Further, despite the Western idea of radical individualism, people depend on each other—I depend on my parents for my birth and growth, on my family and friends for social nurture, on my neighborhood, community, city, and nation for education, health care, transportation, food sources, and so on. And I, too, have contributed in all these ways to my parents, my children, and grandchildren, my friends and neighbors, my students and clients.
To be fully human is to experience company, communion, encouragement, and love. My development included mentors, teachers, healers, doctors, farmers, retailers, and delivery people—supply chains of everything from mundane goods to essential emotional and spiritual care. We are not separate. We are interbeings.
Psychologists warn us that there are unhealthy ways of interbeing. They use technical terms such as codependency, enmeshment, transference, and attachment disorders. But they also tell us that deeper than such dysfunctions is the universal human need for one another—even introverts and cloistered monks cannot live healthy lives in perpetual isolation. Interbeing with the created order and with the human family is, therefore, a reality and a practice.
So too with the Divine (a multifaith word for various constructs of God or Ultimate Reality). While Buddhists and Christians think of ultimate reality or God in different ways, the best of both traditions insist that there is no separation between Divinity and humanity.
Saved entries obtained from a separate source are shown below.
/-- R170: CORE_RESET is taken. -/
theorem beginCoreReset_lawful {s : State} (h : s.lawful k) : (beginCoreReset s).lawful k := by
  have slot : ∀ j : Fin 8, (beginCoreReset s).capture.slots[j] = coreResetSlot s.capture.slots[j] := fun j => by
    simp [beginCoreReset, setRefillTimer, setContext, setController]
  have kept : ∀ {j : Fin 8} {x : Slot}, (beginCoreReset s).capture.slots[j] = some x →
      x.stage ≠ .read ∧ ∃ y, s.capture.slots[j] = some y ∧ y.entry = x.entry ∧ (y.stage = .discard → x.stage = .discard) :=
    fun {j} {x} hj => by
      rw [slot] at hj
      cases hs : s.capture.slots[j] with
      | none => rw [hs] at hj; cases hj
      | some y =>
        rw [hs] at hj
        unfold coreResetSlot at hj
        by_cases st : y.stage = .read
        · simp only [st, if_true] at hj; cases hj
          exact ⟨by simp, y, rfl, rfl, fun _ => rfl⟩
        · dsimp only at hj; rw [if_neg st] at hj; cases hj
          exact ⟨st, x, rfl, rfl, id⟩
  have count : ∀ b x, (beginCoreReset s).inSlots b x = s.inSlots b x := fun b x => by
    unfold State.inSlots
    rw [countP_slots, countP_slots]
    congr 1
    funext j
    rw [slot]
    cases hs : s.capture.slots[j] with
    | none => rfl
    | some y =>
      unfold coreResetSlot
      by_cases st : y.stage = .read
      · simp only [st, if_true, Option.any_some]; rfl
      · simp [st]
  have path : (beginCoreReset s).pathLaw := by
    refine ⟨h.path.names, fun x => ?_, ⟨h.path.writes.1, fun j x hj => ?_⟩, ⟨List.nodup_nil, fun r hr => nomatch hr⟩, ?_⟩
    · refine (h.path.path x).mono le_rfl (count true x).le ?_
      change (beginCoreReset s).inSlots false x + s.inLinks x ≤ _
      rw [count]
    · obtain ⟨-, y, hy, e, -⟩ := kept hj
      rw [← e]; exact h.path.writes.2 j y hy
    · have sub : (beginCoreReset s).journal.ops.Sublist s.journal.ops := List.sublist_append_right _ _
      refine ⟨h.path.appends.1.sublist (sub.filterMap _), fun i hi => ?_⟩
      obtain ⟨x, a, b⟩ := h.path.appends.2 i ((sub.filterMap _).subset hi)
      refine ⟨x, ?_, b⟩
      rw [slot, a]
      simp [coreResetSlot, b]
  have stopped : (beginCoreReset s).portStopped = true := rfl
  refine ⟨path, h.map.same rfl rfl rfl rfl, fun p => ?_, fun p => ?_, fun p => ?_, fun _ => ⟨fun n => (nomatch n), fun r hr => ?_⟩,
    fun z => ?_, fun _ => ⟨rfl, rfl, fun i x hi => (kept hi).1⟩, h.bypass, fun _ n => (nomatch n)⟩
  · rw [stopped] at p; cases p
  · rw [stopped] at p; cases p
  · rw [stopped] at p; cases p
  · exact portStopped_done stopped hr
  · obtain ⟨a, b, c, d⟩ := h.zero z
    refine ⟨a, b, c, fun i x hi => ?_⟩
    obtain ⟨-, y, hy, -, st⟩ := kept hi
    exact st (d i y hy)

/-- R60, R171: the journal step's captures. -/
theorem settleCaptures_pathLaw {s : State} (h : s.pathLaw) (idle : s.journal.waiting = []) (ops : s.journal.ops = []) :
    (settleCaptures s).pathLaw := by
  generalize hu : s.setCapture { slots := Vector.ofFn s.slotAfterJournalStep, slotQueue := [], marks := [], markSpills := 0 } = u
  have eq : settleCaptures s = issueAll s.journalStepIssues u := by subst hu; rfl
  have slot : ∀ j : Fin 8, u.capture.slots[j] = s.slotAfterJournalStep j := fun j => by subst hu; simp
  have kept : ∀ {j : Fin 8} {x : Slot}, u.capture.slots[j] = some x → s.capture.slots[j] = some x ∧ x.stage = .discard :=
    fun {j} {x} hj => by
      rw [slot] at hj
      unfold State.slotAfterJournalStep at hj
      split at hj
      · cases hj
      · rename_i y hy
        split at hj
        · rename_i st; cases hj; exact ⟨hy, st.1⟩
        · cases hj
  have sub : ∀ b x (j : Fin 8), (u.capture.slots[j].any fun sl => sl.entry == x && (sl.stage == .space) == b) = true →
      (s.capture.slots[j].any fun sl => sl.entry == x && (sl.stage == .space) == b) = true := fun b x j hj => by
    cases hs : u.capture.slots[j] with
    | none => rw [hs] at hj; cases hj
    | some y => rw [(kept hs).1]; rw [hs] at hj; exact hj
  have le : ∀ b x, u.inSlots b x ≤ s.inSlots b x := fun b x => countP_slots_le (sub b x)
  have space : ∀ x, u.inSlots true x = 0 := fun x => by
    unfold State.inSlots
    rw [countP_slots, List.countP_eq_zero]
    intro j _ hj
    cases hs : u.capture.slots[j] with
    | none => rw [hs] at hj; cases hj
    | some y =>
      rw [hs] at hj
      simp [(kept hs).2] at hj
  have queue : ∀ x, u.inSlotQueue x = 0 := fun x => by subst hu; simp [State.inSlotQueue]
  have links : ∀ x, u.inLinks x = s.inLinks x := fun x => by subst hu; rfl
  have st : ∀ x, u.stateOf x = s.stateOf x := fun x => by subst hu; rfl
  have law : u.pathLaw := by
    refine ⟨by subst hu; exact h.names, fun x => ?_, ⟨fun x hx => ?_, fun j x hj => ?_⟩, ?_, ?_⟩
    · unfold State.fitsAt
      rw [st, links, queue, space]
      exact (h.path x).mono (Nat.zero_le _) (Nat.zero_le _) (Nat.add_le_add_right (le false x) _)
    · subst hu; cases hx
    · have := h.writes.2 j x (kept hj).1
      subst hu; exact this
    · subst hu
      refine ⟨?_, fun r hr => ?_⟩
      · change (s.journal.waiting.map _).Nodup; rw [idle]; exact List.nodup_nil
      · change r ∈ s.journal.waiting at hr; rw [idle] at hr; cases hr
    · subst hu
      refine ⟨?_, fun i hi => ?_⟩
      · change (s.journal.ops.filterMap _).Nodup; rw [ops]; exact List.nodup_nil
      · change i ∈ s.journal.ops.filterMap _ at hi; rw [ops] at hi; cases hi
  rw [eq]
  refine (issueAll_carried _ u).pathLaw law (issueAll_onPath (filter_ids_nodup h.names _) law.path fun id hid => ?_)
  simp only [State.journalStepIssues, List.mem_map, List.mem_filter, Bool.or_eq_true, decide_eq_true_eq, List.any_eq_true,
    Bool.and_eq_true, Option.isNone_iff_eq_none] at hid
  obtain ⟨e, ⟨mem, why⟩, rfl⟩ := hid
  have fit := h.path e.id
  have l := links e.id
  have lf := le false e.id
  refine ⟨queue _, space _, ?_⟩
  rcases why with w | ⟨i, -, held, gone⟩
  · have state := stateOf_of_mem h.names mem
    unfold State.fitsAt at fit
    rw [state, w] at fit
    obtain ⟨-, -, c⟩ := fit
    simp only [placesOf] at c
    omega
  · rw [Option.any_eq_true] at held
    obtain ⟨sl, hs, eqid⟩ := held
    have eqid : sl.entry = e.id := by simpa using eqid
    by_cases sp : sl.stage = .space
    · have one : 1 ≤ s.inSlots true e.id := by
        unfold State.inSlots
        rw [countP_slots]
        exact List.countP_pos_iff.mpr ⟨i, List.mem_finRange i, by rw [hs]; simp [eqid, sp]⟩
      obtain ⟨-, -, c, -⟩ := fit.spaced one
      omega
    · have lt : u.inSlots false e.id < s.inSlots false e.id := by
        refine countP_slots_lt (sub false e.id) rfl (i := i) ?_ ?_
        · rw [hs]
          simp [eqid, sp]
        · rw [slot, gone]; rfl
      obtain ⟨-, -, c, -⟩ := fit.other (by omega)
      omega

/-- R171: the journal step. -/
theorem journalStep_lawful {s : State} (h : s.lawful k) (due : s.journalStepDue = true) : (journalStep s).lawful k := by
  obtain ⟨r, hr, done, outstanding⟩ : ∃ r, s.service.coreReset = some r ∧ r.journalDone = false ∧ s.journal.outstanding = [] := by
    unfold State.journalStepDue at due
    split at due
    · rename_i r hr
      simp only [Bool.and_eq_true, Bool.not_eq_true', List.isEmpty_iff] at due
      exact ⟨r, hr, due.1, due.2⟩
    · cases due
  have stopped : s.portStopped = true := by simp [State.portStopped, hr, done]
  obtain ⟨queue, idle, -⟩ := h.stop stopped
  have ops : s.journal.ops = [] := by simp [JournalUnit.ops, queue, outstanding]
  unfold journalStep
  rw [discardJournal_idle idle]
  dsimp only
  generalize hu : setStack [] (setController .idle none ((s.setJournal { s.journal with
    map := [], free := s.journal.free ++ s.journal.map.filterMap (·.physical) }).setJournal { (s.setJournal { s.journal with
    map := [], free := s.journal.free ++ s.journal.map.filterMap (·.physical) }).journal with lastGranted := .service })) = u
  have map : u.mapLaw k := by subst hu; exact mapLaw_empty h.map rfl rfl rfl
  have path : u.pathLaw := by
    subst hu
    exact setStack_pathLaw (setController_pathLaw (setJournal_pathLaw (setJournal_pathLaw h.path rfl rfl) rfl rfl))
  have frame : u.journal.map = [] ∧ u.journal.waiting = [] ∧ u.journal.ops = [] ∧ u.epochs.stack = [] ∧
      u.epochs.controller = .idle ∧ u.service = s.service := by
    subst hu; exact ⟨rfl, idle, ops, rfl, rfl, rfl⟩
  obtain ⟨map0, idle0, ops0, stack0, ctl0, service0⟩ := frame
  have pathV := settleCaptures_pathLaw path idle0 ops0
  have c : Carried (u.setCapture { slots := Vector.ofFn u.slotAfterJournalStep, slotQueue := [], marks := [], markSpills := 0 })
      (settleCaptures u) := issueAll_carried _ _
  have cap : (settleCaptures u).capture =
      { slots := Vector.ofFn u.slotAfterJournalStep, slotQueue := [], marks := [], markSpills := 0 } := issueAll_capture _ _
  have p := c.path
  generalize settleCaptures u = v at pathV p cap
  have hold : (clearHolds v).parts = v.parts := by
    unfold clearHolds
    rw [parts_announceHold, parts_evaluateAuto]; rfl
  simp only [State.parts, Prod.mk.injEq] at hold
  obtain ⟨⟨a1, a2, a3, a4⟩, ⟨b1, b2, b3, b4, b5⟩, ⟨c1, c2, c3, c4⟩, d1, d2, d3⟩ := hold
  have jn : v.journal = u.journal := p.journal
  have ep : v.epochs = u.epochs := p.epochs
  have sv : v.service = s.service := p.service.trans service0
  generalize clearHolds v = w at *
  have opsW : w.journal.ops = [] := by simp only [JournalUnit.ops, d2, d3, jn]; exact ops0
  refine ⟨(pathV.congr a1 a2 (by rw [a3]) (by rw [a3]) a4 d1 (by simp only [JournalUnit.ops, d2, d3])).congr rfl rfl rfl rfl rfl rfl rfl,
    map.same (by change w.journal.map = _; rw [c1, jn]) (by change w.journal.free = _; rw [c2, jn])
      (by change w.journal.nextQ = _; rw [c4, jn])
      (by change w.service.params.nseg = _; rw [b5, sv, service0]),
    fun _ o ho => ?_, fun _ => ?_, fun _ x hx => ?_, fun g => ?_, fun _ => ⟨?_, ?_, ?_, fun i sl hi => ?_⟩, fun q => ?_, fun _ => ⟨?_, ?_⟩,
    fun _ n => ?_⟩
  · change w.epochs.stack.getLast? = some o at ho
    rw [b1, ep, stack0] at ho; cases ho
  · change (w.journal.ops.filterMap PortOp.readSeq).length ≤ 1 ∧ ∀ n ∈ w.journal.ops.filterMap PortOp.readSeq, _
    rw [opsW]; exact ⟨by simp, fun n hn => nomatch hn⟩
  · change x ∈ w.journal.map at hx
    rw [c1, jn, map0] at hx; cases hx
  · change (w.epochs.walks ∨ w.epochs.controller = .stopped) at g
    rw [b1, ep] at g
    rcases g with (g | g) | g <;> (rw [ctl0] at g; cases g)
  · change w.journal.map = []; rw [c1, jn, map0]
  · change w.capture.marks = []; rw [a3, cap]
  · change w.capture.slotQueue = []; rw [a3, cap]
  · change w.capture.slots[i] = some sl at hi
    rw [a3, cap] at hi
    simp only [Fin.getElem_fin, Vector.getElem_ofFn] at hi
    unfold State.slotAfterJournalStep at hi
    split at hi
    · cases hi
    · split at hi
      · rename_i st; cases hi; exact st.1
      · cases hi
  · unfold State.portStopped at q
    rw [State.setService_service, b3, sv, hr] at q; cases q
  · change w.epochs.stack = []; rw [b1, ep, stack0]
  · change w.epochs.controller = .idle; rw [b1, ep, ctl0]
  · rw [State.setService_service, b3, sv, hr] at n; cases n

/-- R172: the end of a core reset. -/
theorem settleCoreResetEnd_lawful {s : State} (h : s.lawful k) : (settleCoreResetEnd s).lawful k := by
  unfold settleCoreResetEnd
  split
  · rename_i due
    split
    · exact h
    · rename_i r hr
      have done : r.journalDone = true := by
        unfold State.coreResetEndDue at due
        rw [hr] at due
        simp only [Bool.and_eq_true] at due
        exact due.1
      have running : s.portStopped = false := by simp [State.portStopped, hr, done]
      have out : ¬ (s.epochs.walks ∨ s.epochs.controller = .stopped) := fun w => by
        have := (h.gate w).2 r hr
        rw [done] at this; cases this
      have law : (setContext none (s.setService { s.service with coreReset := none })).lawful k := by
        refine ⟨setContext_pathLaw (setService_pathLaw h.path), h.map.same rfl rfl rfl rfl, fun _ o ho => ?_, fun _ => ?_,
          fun _ x hx st => ?_, fun w => absurd w out, h.zero, fun q => (nomatch q), h.bypass, fun _ _ c hc => nomatch hc⟩
        · obtain ⟨e, span, still, -⟩ := h.spans running o ho
          exact ⟨e, ⟨span.runs, span.ends, span.room, span.starts, span.nested⟩, still, fun w => absurd (.inl w) out⟩
        · have := h.reads running
          exact ⟨this.1, fun n hn => absurd (.inl (this.2 n hn).1) out⟩
        · exact absurd (.inl (.inr (h.refills running x hx st).1)) out
      have released := releaseParked_lawful law out (.inl rfl)
      unfold endCoreReset
      dsimp only
      refine State.lawful.of (s := releaseParked (setContext none (s.setService { s.service with coreReset := none }))) released ?_
      rw [parts_respond, parts_post, postDiscard_parts]
      rfl
  · exact h

theorem settleJournalStep_lawful {s : State} (h : s.lawful k) : (settleJournalStep s).lawful k := by
  unfold settleJournalStep
  split
  · rename_i due; exact journalStep_lawful h due
  · exact h

theorem settleCoreReset_lawful {s : State} (h : s.lawful k) : (settleCoreReset s).lawful k :=
  settleCoreResetEnd_lawful (settleJournalStep_lawful h)

/-! ### Completions and timeouts of the memory link (R125, R149 to R151) -/

theorem readEnds_lawful {id : HostId} {n : Nat} {d : Option (List Word)} {s : State} (h : s.lawful k) (nw : s.nowhere id)
    (past : placesOf (s.stateOf id) = (0, 0, 1)) : (readEnds id n d s).lawful k := by
  unfold readEnds; split
  · unfold useFresh; split
    · exact answer_lawful (s := nextFresh s) (h.of (parts_nextFresh s)) nw past _ _ _
    · exact answer_lawful h nw past _ _ _
  · exact answer_lawful h nw past _ _ _

theorem handOutcome_lawful {r : MemRequest} {d : Option (List Word)} {s : State} (h : s.lawful k) (small : k + 1 < 2 ^ 32)
    (host : ∀ id, r.host = some id → s.nowhere id ∧ placesOf (s.stateOf id) = (0, 0, 1)) :
    (handOutcome r d s).lawful (k + 1) := by
  unfold handOutcome; split
  · obtain ⟨a, b⟩ := host _ rfl; exact (readEnds_lawful h a b).mono (by omega)
  · obtain ⟨a, b⟩ := host _ rfl; exact (answer_lawful h a b _ _ _).mono (by omega)
  · exact captureReadEnds_lawful h small
  · exact (restoreEnds_lawful h).mono (by omega)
Our very existence depends on our interbeing with “God.” Paul told the Athenians, “In him, we live and move and have our being.” Jesus’ revelation to his disciples was that “I AM in you, and you are in Me.”The early Christians prayed to the “Spirit of Truth, who is everywhere present and fills all things.”
When a Buddhist speaks of our interbeing with Reality, Christians can echo that sentiment from Romans 8: “Nothing can separate us from the love of God.” The foundation for Christian interbeing is the union of God and humanity, Creator and creation, in the person of Jesus Christ. All that it is to be divine and all that it is to be human are One in Jesus Christ. And while sin does alienate us in our minds (Colossians 1:21), “God no more turns from the sinner than the sun ceases to shine for the blind” (St. Anthony the Great).
This alienation in our minds can be likened to blindness that needs healing or a slumber from which we need to awaken (Ephesians 5:14). But actual separation? No. We would not even exist if God were to leave us for a nanosecond. The union of God and humanity, of Creator and created, of Christ and you—from the foundation of the world—cannot be severed and never has been separate.
Nor are we as people to continue to live in the delusion that we are independent from each other or from our world. Our interbeing—our interdependence—is the foundation for the commandments of Judeo-Christianity—united in Jesus—to love our brothers and sisters, neighbors and strangers, even our enemies. Interbeing is the foundation for the shared values of the Buddhist Dharma and the Jesus Way of love and compassion, hospitality and generosity, peace and equanimity with our human family and with all of creation.
Interbeing is a great Buddhist term that Christians might employ in our resistance to the pain of alienation and isolation and the folly of exclusion and hostility. Psychologists coined the term interdependence. I’ve mentioned “union,” others speak of “oneness,” and Trinitarians of “interpenetration” or the Greek borrow-word, “perichoresis.”
Whatever word we use, let’s embrace the truth of interbeing in the practice of unity, community, communion, compassion, and loving care.